• DESCRIPTION OF THE TASK:
Take the records below and print them verbatim up to and including the line that carries "(hb : x.own".

START MATERIAL TO PROCESS

/-- A BORROWED context may reference any header and payload region that fit. -/
theorem CtxHolds.rebind {cfg : Config} {live : List Allocation} {c : Nat} {x : Ctx} (h : CtxHolds cfg live c x)
    (hb : x.own = .borrowed) {b a n : Word} (hhdr : b.toNat + 20 ≤ 2 ^ 32)
    (hpay : n.toNat = 0 ∨ a.toNat + n.toNat ≤ 2 ^ 32) :
    CtxHolds cfg live c { x with hbase := b, paddr := a, plen := n } where
  payload := hpay
  header := hhdr
  owned ho := by simp [hb] at ho
  borrowed := h.borrowed

/-- A length that SET_LENGTH takes keeps R43 (40_wireheader.md R132): on an OWNED context the payload stays inside a live
buffer. -/
theorem CtxHolds.setPlen {cfg : Config} {live : List Allocation} {c : Nat} {x : Ctx} (h : CtxHolds cfg live c x)
    (hlive : ∀ l ∈ live, l.base.toNat + l.size.toNat ≤ 2 ^ 32) {n : Word} (hn : (badLength x n).1 = false) :
    CtxHolds cfg live c { x with plen := n } := by
  obtain ⟨howned, hborrowed⟩ := (badLength_passed x n).1 hn
  refine ⟨?_, h.header, fun ho => ?_, h.borrowed⟩
  · cases ho : x.own with
    | owned =>
      obtain ⟨_, _, hmem⟩ := h.owned ho
      have hbuf : x.paddr.toNat + x.ocap.toNat ≤ 2 ^ 32 := hlive _ hmem
      have hcap : n.toNat ≤ x.ocap.toNat := howned ho
      exact .inr (show x.paddr.toNat + n.toNat ≤ 2 ^ 32 by omega)
    | borrowed => exact hborrowed ho
  · obtain ⟨hhbase, _, hmem⟩ := h.owned ho
    exact ⟨hhbase, howned ho, hmem⟩

/-- The windows lie inside M (00_scope.md R9). -/
theorem winAddr_fits {cfg : Config} (h : cfg.wellFormed = true) {c : Nat} (hc : c < cfg.nCtx) :
    winAddr cfg c + 32 ≤ 2 ^ 32 := by
  simp only [Config.wellFormed, Config.winFits, Bool.and_eq_true, decide_eq_true_eq] at h
  simp only [winAddr]
  omega

theorem winAddr_toNat {cfg : Config} (h : cfg.wellFormed = true) {c : Nat} (hc : c < cfg.nCtx) :
    (BitVec.ofNat 32 (winAddr cfg c)).toNat = winAddr cfg c := by
  have := winAddr_fits h hc
  simp only [BitVec.toNat_ofNat]
  omega

/-- A context's registers after reset meet R43. -/
theorem CtxHolds.fresh {cfg : Config} (h : cfg.wellFormed = true) (live : List Allocation) {c : Nat}
    (hc : c < cfg.nCtx) : CtxHolds cfg live c (Ctx.fresh cfg c) where
  payload := .inl rfl
  header := by
    have := winAddr_fits h hc
    simp only [Ctx.fresh, winAddr_toNat h hc]
    omega
  owned ho := by simp [Ctx.fresh] at ho
  borrowed _ := rfl

/-! ## What keeps the invariant -/

/-- The invariant reads the parameters, the contexts, the live set, the memory and ERR, no other field. -/
theorem Invariant.congr {s t : State} (h : Invariant s) (hcfg : t.cfg = s.cfg) (hctxs : t.ctxs = s.ctxs)
    (hlive : t.live = s.live) (hmem : MemHolds s.cfg t.mem) (herr : t.err.toNat ≤ 0x0B) : Invariant t where
  cfg := hcfg ▸ h.cfg
  count := by rw [hctxs, hcfg, h.count]
  ctx c hc := by
    rw [ctx_congr hcfg hctxs, hcfg, hlive]
    exact h.ctx c (hcfg ▸ hc)
  live := hlive ▸ h.live
  mem := hcfg ▸ hmem
  err := herr

theorem Invariant.setErr {s : State} (h : Invariant s) {e : BitVec 8} (he : e.toNat ≤ 0x0B) :
    Invariant { s with err := e } :=
  h.congr rfl rfl rfl h.mem he

/-- An error keeps the invariant, whatever it leaves in the fields that the invariant does not read. -/
theorem Invariant.failed {s : State} (h : Invariant s) (e : ErrCode) : Invariant (s.failed e.code) :=
  h.congr rfl rfl rfl h.mem e.code_range.2

theorem Invariant.setMem {s : State} (h : Invariant s) {m : Memory} (hm : MemHolds s.cfg m) :
    Invariant { s with mem := m } :=
  h.congr rfl rfl rfl hm h.err

theorem Invariant.setRes {s : State} (h : Invariant s) (v0 v1 v2 v3 : Word) :
    Invariant { s with res0 := v0, res1 := v1, res2 := v2, res3 := v3 } :=
  h.congr rfl rfl rfl h.mem h.err

theorem Invariant.writeBytes {s : State} (h : Invariant s) {a : Nat} (bs : List Byte)
    (ha : a + bs.length ≤ 2 ^ 32) : Invariant (s.writeBytes a bs) :=
  h.setMem (h.mem.storeBytes bs ha)

/-- The words of a header within 10_state.md R43 (b) end at or below 2^32. -/
theorem Invariant.hdrAddr_fits {s : State} (h : Invariant s) {c w : Nat} (hc : c < s.cfg.nCtx) (hw : w ≤ 4) :
    s.hdrAddr c w + 4 ≤ 2 ^ 32 := by
  have := (h.ctx c hc).header
  simp only [State.hdrAddr]
  omega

END MATERIAL TO PROCESS

• ANSWER FOR THE TASK:
/-- A BORROWED context may reference any header and payload region that fit. -/
theorem CtxHolds.rebind {cfg : Config} {live : List Allocation} {c : Nat} {x : Ctx} (h : CtxHolds cfg live c x)
    (hb : x.own = .borrowed) {b a n : Word} (hhdr : b.toNat + 20 ≤ 2 ^ 32)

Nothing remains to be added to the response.